Or we make choices. It really isn't how much you make,but how you elect to spend it. I'm fortunate, I make really good money and can afford to buy lots of bikes, including the Santa Cruz Nickel for my 9 year old and the new hardtail I just built him. Everything is paid in cash, I have no credit cards and I live in a very nice neighborhood in a house that has significant equity (mortgage is 10% of my average monthly gross). Many of my friends and colleagues drive $50k cars, I choose to drive used cars and paid $4400 for the last one. In many cases it is a matter of where you choose to spend your money. In my case, my son loves to ride and all he wants to do this summer is go to Northstar and Downieville as much as possible. The time spent together is priceless.


----------



## XJaredX (Apr 17, 2006)

The other thing I don't get is I usually don't see comments like that when people post pics of their $12,000 S-Works or whatever bikes.


----------



## BullSCit (Mar 26, 2004)

I agree with CDMC, XJaredX and Surfpoodi, and you can't put a price-tag on your kid's happiness. We bike probably 4-5 times a week during the summer. We moved where we live (Park City, UT), so our kids could have access to everything that my wife and I didn't have when we were kids. We make good money between us both, but even if we didn't, we would have scraped together enough to get them the bikes they have. It's all about choices and sacrifice. And it would be cool if my daughter or son become world champs (they hear it from strangers at least once a ride), but I'm just happy that they love doing it, and aren't TV zombies like others. So for my daughter's $400 bike, she has ridden it maybe 200 times now, and will probably get another 100 times on it before she is too big for it. Then my son will probably get another 300 times on it, and then we will pass it down to my brother, whose son will hopefully get another 300 rides on it. So now we are down to less than 50 cents a ride cost. If she had a heavy POS Mongoose or something, maybe I would save a bunch of money, but I'd have to beg her to ride, instead of her begging me. It's all about decisions, and I gladly too will pay the $2500 in a couple of years if it will mean getting to spend as much quality time as I do with my kids as I do now. Don't hate, celebrate.


----------



## FreeHeelFreeRide (Mar 18, 2005)

Great looking bike Surfpoodi- very cool you are willing to support your kids passion. We all make choices and if you and your family are into bikes and biking I agree it is totally worth making sacrifices in other areas to give kids the best equipment possible... Especially if they learn to treat it well, utilize it fully and respect the trade offs made in order to make it possible. Enjoy your time riding with your little guy and thanks for sharing the photos and build info. Let us know how the bike holds up/works out for him.


----------



## Surfpoodi (Sep 14, 2011)

Thanks all for the support. I had no idea that a $2,000 bike made me a 1%er. For the record, I'm not. We do fine, but my car is worth less than Northerblades' bike. It is all about choices. 

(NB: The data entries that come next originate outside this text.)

-- ==== Sys2Proof/Machine/RegWrite.lean ====
section
/-!
DEFINITION. A write of one 32-bit register by its access codes and ranges (spec/24_register_map.md R6,
R555), the lock of a shadow set (spec/08 R169), and the writes of shadowed registers and tables.
-/

namespace Sys2Proof.Machine

/-- A write may not give field `f` the value that `v` holds for it. -/
def fieldBad (v : Nat) (f : RegField) : Bool :=
  f.acc == .rw && (let x := bitsOf v f.lsb f.width
    (decide (x < f.lo) || decide (f.hi < x)) && x != f.alt)

/-- The word after a write of `v` to a register that held `old` (R6). -/
def writeWord (old v : Nat) : List RegField → Nat
  | [] => old
  | f :: fs =>
    let x := bitsOf v f.lsb f.width
    let o := bitsOf old f.lsb f.width
    let n := match f.acc with
      | .rw => x
      | .w1c => o - bitsOf (maskOf f.width (fun k => bitAt o k && bitAt x k)) 0 f.width
      | .w1s => maskOf f.width (fun k => bitAt o k || bitAt x k)
      | _ => o
    writeWord (putBits old f.lsb f.width n) v fs

/-- A write cleared an event bit of the register. -/
def clearsEvent (old v : Nat) (fs : List RegField) : Bool :=
  fs.any (fun f => f.acc == .w1c && (List.range f.width).any (fun k =>
    bitAt (bitsOf old f.lsb f.width) k && bitAt (bitsOf v f.lsb f.width) k))

/-- The interrupt source of which the register at `off` is an EVENT or EVENT_EN register (R371). -/
def evSrc (off : Nat) : Option Nat :=
  (srcOf off).filter (fun n => (srcRegs n).any (fun r => r.1 == off || r.2 == off))

/-- CFG_INVALID of the block of a register is set (R555). -/
def cfgInvalid (s : State) (r : RegRow) (i : Nat) : State :=
  if r.ev = 0 then s.ev fGLB_EVENT_CFG_INVALID else s.ev ⟨r.ev + r.evs * i, r.evBit, 1⟩

/-- A 4-byte write by access codes and ranges alone. -/
def plainWrite (s : State) (off : Nat) (v : Word) : State :=
  match regAt off with
  | none => s
  | some (r, i, _) =>
    if r.flds.any (fieldBad v.toNat) then cfgInvalid s r i
    else
      let old := s.rn off
      let t := s.setRn off (writeWord old v.toNat r.flds)
      match evSrc off with
      | some n => if clearsEvent old v.toNat r.flds then irqAgain t n else irqEval t n
      | none => t

/-! ### Shadow sets (R167, R169) -/

/-- The register at `off` is shadowed. -/
def shadowedAt (off : Nat) : Bool := match regAt off with | some (r, _, _) => r.sh | none => false

/-- The target whose configuration holds the shadowed register at `off`, map entries apart. -/
def ownerOf (off : Nat) : Option Nat :=
  if 0x400000 ≤ off && off < 0x600000 then some ((off - 0x400000) / 0x10000)
  else if 0x600000 ≤ off && off < 0x640000 then some (32 + (off - 0x600000) / 0x10000)
  else if rLARDER_DEPTH 0 ≤ off && off < rLARDER_DEPTH 192 then
    let st := (off - rLARDER_DEPTH 0) / 4
    if st < 128 then some (st / 4) else if st < 132 then some (32 + (st - 128))
    else if 160 ≤ st then some (st - 160) else none
  else none

def lockedTarget (s : State) (t : Nat) : Bool := s.on (fCMT_COMMIT_STATUS_LOCKED t)

/-- The locked target that a write of `v` to the shadowed register at `off` would change (R169). -/
def lockOf (s : State) (off : Nat) (v : Word) : Option Nat :=
  match mapIndex off with
  | some e =>
    let p := entryPipe s.rn e
    let isMap := if e.1 < 32 then off == rSPORT_VC_MAP e.1 e.2 else off == rLPORT_MAP (e.1 - 32)
    let q := entryPipe (fun _ => v.toNat) e
    if lockedTarget s p then some p else if isMap && lockedTarget s q then some q else none
  | none => (ownerOf off).filter (lockedTarget s)

/-- The table windows of a PIPE block (R222, R250). -/
def isTable (off : Nat) : Bool :=
  decide (0x400000 ≤ off) && decide (off < 0x600000)
    && (let o := off % 0x10000
        (decide (0x1000 ≤ o) && decide (o < 0x2000)) || (decide (0x4000 ≤ o) && decide (o < 0xF000)))

/-- A 4-byte write of a shadowed register or table word. -/
def shadowWrite (s : State) (off : Nat) (v : Word) : State :=
  match lockOf s off v with
  | some t => s.ev (fCMT_EVENT_SHADOW_LOCKED t)
  | none =>
    let t := plainWrite s off v
    if isTable off && !t.written.contains off then { t with written := off :: t.written } else t

/-- The shadowed registers that the swap of target `t` copies (R167, R170). -/
def swapCopies (s : State) (t off : Nat) : Bool :=
  match mapIndex off with
  | some e => decide (t < 32) && entryPipe s.rn e == t
  | none => ownerOf off == some t && shadowedAt off

/-- The active set of target `t` becomes its shadow set. -/
def copySet (s : State) (t : Nat) : State :=
  let kept := kfilter (fun off => !swapCopies s t off) s.act
  let new := kfilter (fun off => swapCopies s t off) s.regs
  { s with act := new.foldl (fun m x => kput x.1 x.2 m) kept }

/-- What a frame takes with it of the active set (R202): its pipeline's or canvas's block, its map entry
and the input format of an LPORT. -/
def frameCfg (s : State) (t : Nat) (e : Option (Nat × Nat)) : KMap Word :=
  let mine := kfilter (fun off => ownerOf off == some t || (mapIndex off).isSome && mapIndex off == e) s.act
  match e with
  | some (n, _) => if 32 ≤ n then kput (rLPORT_CTRL (n - 32)) (s.reg (rLPORT_CTRL (n - 32))) mine else mine
  | none => mine

/-- The configuration that a snapshot stands for. -/
def snapCfg (m : KMap Word) : Cfg := fun off => ((kget off m).getD (resetWord off)).toNat

end Sys2Proof.Machine
end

My family spends most of our disposable income on bikes. And thankfully my wife and I still have industry connections from our racing days, which helps. Riding is just our thing. That is why I shared the build with other folks who are (hopefully) equally crazy about biking with their kids.

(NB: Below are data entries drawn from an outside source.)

/-- A pending entry fails (R154). -/
def failEntry (s : State) (p id status : Nat) : State :=
  match (escOf s p).entries.find? (fun e => e.id == id) with
  | none => s
  | some e =>
    let s := setEntries s p ((escOf s p).entries.filter (fun x => x.id != id))
    let s := (s.ev (fESCP_EVENT_FAILED p)).report 0x10 p 0x0002
    settingsDone s e.cmd status e.tag e.id e.submitted (s.rn (rCMT_FSN p))

/-- A transaction of a group of entry `id`. -/
def BurstTxn.ofEntry (id : Nat) : BurstTxn → Bool
  | .group e _ => e == id
  | _ => false

/-- The groups of entry `id` leave the bursts that have not started. -/
def unburst (s : State) (p id : Nat) : State :=
  let f (b : Burst) : Option Burst :=
    if b.running then some b
    else
      let l := b.txns.filter (fun t => !t.ofEntry id)
      if l.any (fun t => match t with | .group _ _ => true | _ => false) then some { b with txns := l }
      else none
  setEsc s p { escOf s p with bursts := (escOf s p).bursts.filterMap f }

/-- Every pending entry of the pipeline fails; its bursts end, a running one with its HOLD_OFF. -/
def failAll (s : State) (p status : Nat) : State :=
  let s := (escOf s p).entries.foldl (fun s e => failEntry s p e.id status) s
  let f (b : Burst) : Option Burst :=
    if b.running then
      some { b with txns := b.txns.take (b.next + 1) ++ (if b.holdSent then [.holdOff] else []) }
    else none
  setEsc s p { escOf s p with bursts := (escOf s p).bursts.filterMap f }

/-- Every pending entry of every pipeline on controller `n` fails with 0x22 (R154). -/
def failBus (s : State) (n : Nat) : State :=
  (pipesOn s n).foldl (fun s p =>
    let s := failAll s p 0x22
    setEsc s p { escOf s p with bursts := [] }) s

/-- The entries after the one with `id`. -/
def entriesAfter (id : Nat) : List EscEntry → List EscEntry
  | [] => []
  | e :: es => if e.id = id then es else entriesAfter id es

/-- Entry `id` is late: it is retargeted, and later entries below its new target move with it, each
late in turn where a group would fall too early (R154). -/
def lateEntry : Nat → State → Nat → EscProfile → Nat → State
  | 0, s, _, _, _ => s
  | n + 1, s, p, pr, id =>
    match (escOf s p).entries.find? (fun e => e.id == id) with
    | none => s
    | some e =>
      let s := (s.ev (fESCP_EVENT_LATE p)).report 0x10 p 0x0001
      if e.noRetarget then unburst (failEntry s p id 0x20) p id
      else if 3 ≤ e.nacks then unburst (failEntry s p id 0x21) p id
      else
        let f := frameNo s p
        let t := max (e.target + 1) (f + 1 + Int.ofNat (maxDelay pr e.groups))
        let later := (entriesAfter id (escOf s p).entries).filter (fun x => decide (x.target < t))
        let move (x : EscEntry) : EscEntry :=
          if x.id == id || later.any (fun y => y.id == x.id) then
            { x with target := t, written := [], reached := false } else x
        let s := unburst (setEsc s p { escOf s p with entries := (escOf s p).entries.map move }) p id
        later.foldl (fun s x =>
          let s := unburst s p x.id
          if decide (t - Int.ofNat (maxDelay pr x.groups) < f + 1) then lateEntry n s p pr x.id else s) s

/-! ### Bursts (R148, R149, R561) -/

/-- The bytes on the bus of a transaction, address and register bytes included. -/
def txnBytes (pr : EscProfile) : BurstTxn → Nat
  | .group _ g => 1 + (if pr.addr16 then 2 else 1) + (match pr.groups[g]? with | some d => d.len | none => 0)
  | _ => 1 + (if pr.addr16 then 2 else 1) + 1

/-- The predicted duration of a burst in nanoseconds (R149). -/
def predicted (pr : EscProfile) (l : List BurstTxn) : Nat :=
  sumList (l.map (fun t => (txnBytes pr t + 1) * pr.byteNs))

/-- The transactions that write a list of groups, with the hold writes where the profile has them. -/
def burstTxns (pr : EscProfile) (l : List BurstTxn) : List BurstTxn :=
  if pr.hold then [.holdOn] ++ l ++ [.holdOff] else l

/-- The groups of the pending entries that frame `w` writes; of two entries with one target, the later one
writes a group that both hold (R148, R155). -/
def frameGroups (pr : EscProfile) (l : List EscEntry) (w : Int) : List BurstTxn :=
  l.flatMap (fun e =>
    (e.groups.filter (fun g => decide (e.target - Int.ofNat (delayOf pr g) = w)
        && !e.written.contains g
        && !((entriesAfter e.id l).any (fun x => decide (x.target = e.target) && x.groups.contains g)))).map
      (fun g => .group e.id g))

/-- The time that bursts of frame `w` still to run will take. -/
def pendingTime (bs : List Burst) (w : Int) : Nat :=
  sumList (bs.map (fun b => if decide (b.frame = w) then b.predicted else 0))

/-- The latest start of a burst of frame F with transactions `l` that joins it now (R561). -/
def latestStart (s : State) (p : Nat) (pr : EscProfile) (l : List BurstTxn) : Int :=
  Int.ofNat (frameAt s p + pr.winClose * 1000) - Int.ofNat (predicted pr l)
    - Int.ofNat (pendingTime (escOf s p).bursts (frameNo s p))

/-- A burst of frame F with the groups `l` joins the bursts of the pipeline. -/
def addBurst (s : State) (p : Nat) (pr : EscProfile) (l : List BurstTxn) : State :=
  if l.isEmpty then s
  else
    let txns := burstTxns pr l
    let b : Burst := ⟨frameNo s p, txns, predicted pr txns, latestStart s p pr txns,
      Int.ofNat (frameAt s p + pr.winClose * 1000),
      decide (frameAt s p + pr.winOpen * 1000 ≤ s.dial), false, 0, [], false, none, []⟩
    setEsc s p { escOf s p with bursts := (escOf s p).bursts ++ [b] }

/-! ### Settings packets (R145 to R151) -/

/-- The values of the groups of a packet, in ascending group order. -/
def packetData (pr : EscProfile) : List Nat → List Byte → KMap (List Byte)
  | [], _ => []
  | g :: gs, bs =>
    let n := match pr.groups[g]? with | some d => d.len | none => 0
    (g, bs.take n) :: packetData pr gs (bs.drop n)

/-- The first check of R147 that a packet fails. -/
def settingsReject (s : State) (bs : List Byte) (len : Nat) : Option Nat :=
  let p := leAt bs 0 1
  let mask := leAt bs 2 2
  let dl := leAt bs 0xC 2
  if 31 < p || 3 < leAt bs 1 1 || leAt bs 0xE 2 ≠ 0 || mask = 0 || len ≠ 16 + (dl + 7) / 8 * 8 then
    some 0x10
  else
    let e := escOf s p
    match e.profile with
    | none => some 0x11
    | some pr =>
      let gs := (List.range 16).filter (fun g => bitAt mask g)
      if gs.any (fun g => decide (pr.groups.length ≤ g))
          || dl ≠ sumList (gs.map (fun g => match pr.groups[g]? with | some d => d.len | none => 0)) then
        some 0x10
      else
        let newest := e.entries.getLast?
        let below := match newest with
          | some x => !bitAt (leAt bs 1 1) 0 && decide (unwrap s p (leAt bs 4 4) < x.target)
          | none => false
        if below then some 0x12
        else if 16 ≤ e.entries.length then some 0x13
        else if !started s p then some 0x14
        else none

/-- The target of an EARLIEST packet with groups `gs` (R150). -/
def earliest (s : State) (p : Nat) (pr : EscProfile) (gs : List Nat) : Int :=
  let f := frameNo s p
  let base := match (escOf s p).entries.getLast? with
    | some x => x.target
    | none => f
  let d := Int.ofNat (maxDelay pr gs)
  let t := max base (f + d)
  if decide (t - d = f) then
    let joins := gs.filter (fun g => decide (t - Int.ofNat (delayOf pr g) = f))
    let l := burstTxns pr (joins.map (fun g => .group 0 g))
    if decide (0 ≤ f) && decide (Int.ofNat s.dial ≤ latestStart s p pr l) then t else max (t + 1) base
  else t

/-- An accepted packet becomes a ledger entry, joins frame F's writes where it can, or is late at once
(R150, R151, R561). -/
def acceptSettings (s : State) (c : Cmd) (p : Nat) (pr : EscProfile) (bs : List Byte) : State :=
  let e := escOf s p
  let gs := (List.range 16).filter (fun g => bitAt (leAt bs 2 2) g)
  let early := bitAt (leAt bs 1 1) 0
  let t := if early then earliest s p pr gs else unwrap s p (leAt bs 4 4)
  let x : EscEntry := ⟨e.nextId, c, leAt bs 8 4, leAt bs 4 4, t, t, bitAt (leAt bs 1 1) 1,
    packetData pr gs (bs.drop 16), 0, [], false⟩
  let s := setEsc s p { e with nextId := if e.nextId = 0xFFFFFFFF then 1 else e.nextId + 1 }
  let s := setEntries s p (e.entries ++ [x])
  let f := frameNo s p
  let joins := gs.filter (fun g => decide (t - Int.ofNat (delayOf pr g) = f))
  let l := joins.map (fun g => BurstTxn.group x.id g)
  let below := gs.any (fun g => decide (t - Int.ofNat (delayOf pr g) < max f 0)
    && !decide (t - Int.ofNat (delayOf pr g) = f && 0 ≤ f))
  let tooLate := !l.isEmpty && decide (latestStart s p pr (burstTxns pr l) < Int.ofNat s.dial)
  if below || tooLate then lateEntry 17 s p pr x.id
  else if 0 ≤ f then addBurst s p pr l
  else s

/-- SETTINGS (R147, R357). -/
def cmdSettings (s : State) (c : Cmd) : State :=
  if !(unusedZero' c) then complete s c 0x04
  else
    let bs := c.payload
    match settingsReject s bs c.len with
    | some st => settingsDone s c st (leAt bs 8 4) 0 (leAt bs 4 4)
        (s.rn (rCMT_FSN (leAt bs 0 1 % 32)))
    | none =>
      let p := leAt bs 0 1
      match (escOf s p).profile with
      | some pr => acceptSettings s c p pr bs
      | none => s
where
  /-- The fields of the command entry are legal. -/
  unusedZero' (c : Cmd) : Bool :=
    !c.reserved && c.target == 0 && c.arg0 == 0 && c.arg1 == 0 && c.addr % 8 == 0
      && decide (24 ≤ c.len) && decide (c.len ≤ 272)

/-! ### Taking effect (R155) -/

/-- The values after an entry has written its groups. -/
def overlay (vals data : KMap (List Byte)) : KMap (List Byte) :=
  data.foldl (fun m x => kput x.1 x.2 m) vals

/-- The pending entries with target `t`. -/
def entriesAt (l : List EscEntry) (t : Int) : List EscEntry := l.filter (fun e => decide (e.target = t))

/-- Every group of every one of these entries is written, by itself or by a later one. -/
def allWritten : List EscEntry → Bool
  | [] => true
  | e :: es =>
    e.groups.all (fun g => e.written.contains g || es.any (fun x => x.groups.contains g)) && allWritten es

And honestly, I figure with a resale of around $1,000 we will be looking at a net cost of $1,000 for a bike for 3+ years. Is that crazy expensive? I don't know. Certainly not when compared to those $10k carbon wonderbikes I see on the trail every weekend. And no, I don't have one of those.


----------



## LB412 (Nov 28, 2012)

My 6 yr old is on a 20" wheel. Betting it will last no more than 2 yrs. 9 yr old moved to a 26" wheel this year. She is almost as tall as her mom so it works. We have a 24" in the garage as well. We let the 9 year olds friends borrow it if they choose to tag along. 9 yr old is riding in the mountains (socal) with me now... Pretty awesome.


----------



## TigWorld (Feb 8, 2010)

Good on you Surfpoodi. Awesome bike. Awesome build. $2000 is a lot to spend on a kids bike but only because people are way too stodgy in the way they treat their kids. If it costs you $300 a year over 3 years that's nothing. Especially when time spent riding with your kids (and the associated health benefits for your kids) are priceless. I know people that will pay easily more than $300/year on cable tv but would baulk at $300/year on a kids bike.

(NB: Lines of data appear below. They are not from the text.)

def helloReceived (s : State) (k : Nat) (h : Hello) : State :=
  if !portTalks s k then s
  else
    let s := updFabPort s k (fun x => { x with hello := some h, helloAt := s.now })
    let s := s.setPair (rFABRIC_PORT_NB_SERIAL_LO k) (rFABRIC_PORT_NB_SERIAL_HI k) h.serial
    let s := (s.setF (fFABRIC_PORT_STATUS_NB_ID k) (h.id.getD 0)).setF (fFABRIC_PORT_STATUS_NB_ID_VALID k) (b2n h.id.isSome)
    let s := tryUp (electRoot (idConflict s h)) k
    launchHeld (fabState (fillRoutes s))
def execHelloReceived (k : Nat) (h : Hello) (s : State) : Out := onFabric s (helloReceived s (k % 4) h)

def helloTimeout (s : State) (k : Nat) : State :=
  if portTalks s k && (fabPort s k).helloAt + 3000000 ≤ s.now then fabDown (fabReport s k 0x0002) k else s
def execHelloTimeout (k : Nat) (s : State) : Out := onFabric s (helloTimeout s (k % 4))

/-! ### IDs (R445, R446) -/

/-- The IDs that the root knows to be held, by another device than `serial`. -/
def idHeld (s : State) (serial d : Nat) : Bool :=
  (match kget d s.fabric.granted with
    | some x => x != serial
    | none => false)
    || (fabId s == some d && serial != serialOf s)
    || ((kget d s.fabric.granted).isNone && (routePort s d).isSome)

/-- The ID that the root grants for a request. -/
def grantFor (s : State) (serial req : Nat) : Option Nat :=
  if req < 64 && !idHeld s serial req then some req else (List.range 64).find? (fun d => !idHeld s serial d)

/-- The root grants an ID to `serial`. -/
def grantId (s : State) (serial req : Nat) : State :=
  match grantFor s serial req with
  | none => s
  | some d =>
    let held := s.fabric.granted.filter (fun x => x.2 != serial)
    let s := { s with fabric := { s.fabric with granted := kput d serial held } }
    if serial = serialOf s then takeId s d
    else
      let n := s.fabric.seqNo
      let s := { s with fabric := { s.fabric with seqNo := n + 1, seen := (2 * serialOf s + 1, n) :: s.fabric.seen } }
      sendUp s (.grant (serialOf s) n serial d) 4

/-- The best root key has not changed for 10 ms. -/
def rootStable (s : State) : State :=
  if !s.on fFABRIC_CFG_EN || s.fabric.stable || s.now < s.fabric.rootAt + 10000000 then s
  else
    let s := { s with fabric := { s.fabric with stable := true } }
    let own := decide (bestKey s = ownKey s)
    let s := s.setF fFABRIC_STATUS_IS_ROOT (b2n own)
    let s := if own && s.fv fREGU_CTRL_SRC = 1 then s.setF fREGU_STATUS_STATE 2 else s
    let s := if s.on fFABRIC_STATUS_ID_VALID then s
      else if own then grantId s (serialOf s) (s.fv fFABRIC_CFG_ID_REQ) else claimId s
    fabState (fabStatus s)
def execRootStable (s : State) : Out := onFabric s (rootStable s)

def idClaim (s : State) (k serial seq req : Nat) : State :=
  if !portUp s k || s.fabric.seen.contains (2 * serial, seq) then s
  else
    let s := { s with fabric := { s.fabric with seen := (2 * serial, seq) :: s.fabric.seen } }
    if s.on fFABRIC_STATUS_IS_ROOT then grantId s serial req else sendUp s (.claim serial seq req) k
def execIdClaim (k serial seq req : Nat) (s : State) : Out := onFabric s (idClaim s (k % 4) serial seq req)

def idGrant (s : State) (k root seq serial d : Nat) : State :=
  if !portUp s k || s.fabric.seen.contains (2 * root + 1, seq) then s
  else
    let s := { s with fabric := { s.fabric with seen := (2 * root + 1, seq) :: s.fabric.seen } }
    if serial = serialOf s then (if s.on fFABRIC_STATUS_ID_VALID then s else takeId s (d % 64))
    else sendUp s (.grant root seq serial d) k
def execIdGrant (k root seq serial id : Nat) (s : State) : Out := onFabric s (idGrant s (k % 4) root seq serial id)

/-! ### Flits (R435, R436) -/

/-- The receiver discards a flit and every later one, and asks once for the one that it expects. -/
def flitBad (s : State) (k : Nat) : State :=
  let x := fabPort s k
  if x.gap then s else portCtl (setFabPort s k { x with gap := true }) k (.nak x.expect)

def flitReceived (s : State) (k : Nat) (ok : Bool) (kind fseq unknown : Nat) : State :=
  if !portTalks s k then s
  else if !ok then flitBad (s.bump fFABRIC_CNT_A_FEC_UNCORR) k
  else if kind ≠ 0 then s
  else
    let x := fabPort s k
    if fseq ≠ x.expect then flitBad s k
    else
      let x := { x with
        expect := (x.expect + 1) % 4096, gap := false, dataAt := s.now, unacked := x.unacked + 1,
        unackedAt := if x.unacked = 0 then s.now else x.unackedAt }
      (setFabPort s k x).bumpBy fFABRIC_CNT_B_DENIED unknown
def execFlitReceived (k : Nat) (ok : Bool) (kind fseq unknown : Nat) (s : State) : Out :=
  onFabric s (flitReceived s (k % 4) ok kind fseq unknown)

/-- After 16 data flits, or 1 µs. -/
def ackSend (s : State) (k : Nat) : State :=
  let x := fabPort s k
  if portTalks s k && 0 < x.unacked && (16 ≤ x.unacked || x.unackedAt + 1000 ≤ s.now) then
    portCtl (setFabPort s k { x with unacked := 0 }) k (.ack ((x.expect + 4095) % 4096))
  else s
def execAckSend (k : Nat) (s : State) : Out := onFabric s (ackSend s (k % 4))

def ackReceived (s : State) (k fseq : Nat) : State :=
  let x := fabPort s k
  if x.store.any (fun f => f.1 == fseq) then
    let rest := (x.store.dropWhile (fun f => f.1 != fseq)).drop 1
    pumpPort (setFabPort s k { x with store := rest, naks := 0, ackAt := s.now }) k
  else s
def execAckReceived (k fseq : Nat) (s : State) : Out := onFabric s (ackReceived s (k % 4) fseq)

/-- The retry limit is reached. -/
def retryLimit (s : State) (k : Nat) : State := fabDown (fabReport s k 0x0004) k

def nakReceived (s : State) (k fseq : Nat) : State :=
  let x := fabPort s k
  if x.store.any (fun f => f.1 == fseq) then
    if 8 ≤ x.naks + 1 then retryLimit s k
    else
      let s := setFabPort s k { x with naks := x.naks + 1, replayed := true, dataAt := s.now }
      let s := (s.bump (fFABRIC_PORT_CNT_REPLAYS k)).bump fFABRIC_CNT_A_REPLAYS
      (x.store.dropWhile (fun f => f.1 != fseq)).foldl (fun s f => portCtl s k f.2) s
  else s
def execNakReceived (k fseq : Nat) (s : State) : Out := onFabric s (nakReceived s (k % 4) fseq)

def ackTimeout (s : State) (k : Nat) : State :=
  let x := fabPort s k
  if portTalks s k && !x.store.isEmpty && x.ackAt + 1000000 ≤ s.now then retryLimit s k else s
def execAckTimeout (k : Nat) (s : State) : Out := onFabric s (ackTimeout s (k % 4))

/-! ### Packets (R437 to R439, R449, R450) -/

/-- A packet for another device (R449). -/
def packetForward (s : State) (k : Nat) (p : FabPacket) : State :=
  if !portUp s k || fabId s = some p.dst then s
  else
    let ask := p.typ = 1 || p.typ = 2
    if p.hops = 0 then
      let s := fabReport s p.dst 0x0007
      if ask then fabAnswer s p 5 [] false else s
    else match routePort s p.dst with
      | some j => portSend s j (.packet { p with hops := p.hops - 1 })
      | none =>
        let s := fabReport (s.ev fFABRIC_EVENT_UNREACHABLE) p.dst 0x0006
        if ask then fabAnswer s p 3 [] false else s
def execFabricPacketForward (k : Nat) (p : FabPacket) (s : State) : Out := onFabric s (packetForward s (k % 4) p)

def winBase (s : State) (w : Nat) : Nat := s.pair (rFABRIC_IN_WIN_BASE_LO w) (rFABRIC_IN_WIN_BASE_HI w)
def winLimit (s : State) (w : Nat) : Nat := s.pair (rFABRIC_IN_WIN_LIMIT_LO w) (rFABRIC_IN_WIN_LIMIT_HI w)
def winTarget (s : State) (w : Nat) : Nat := s.pair (rFABRIC_IN_WIN_TARGET_LO w) (rFABRIC_IN_WIN_TARGET_HI w)
def winEn (s : State) (w : Nat) : Bool := s.on (fFABRIC_IN_WIN_CTRL_EN w)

If I had limited funds I'd be riding a POS but my kids would still have nice bikes.

Note: in no way am I suggesting that you need a nice bike as a kid to have fun. A $100 walmart special will put a smile ear to ear on any kid just cruising around the neighborhood. But, if you want to take your kids off-roading riding single track with obstacles and big elevation changes, they need every advantage you can give them to make it stay fun and to make the riding safe.


----------



## slapheadmofo (Jun 9, 2006)

$2500 isn't really all that extravagant for a really cool toy. 
Try doing some shopping for snowmobiles, dirt bikes, or a Disney trip and it'll practically seem like a bargain.


----------



## TwoTone (Jul 5, 2011)

northernblades said:


> Never realised so many people have won the loto.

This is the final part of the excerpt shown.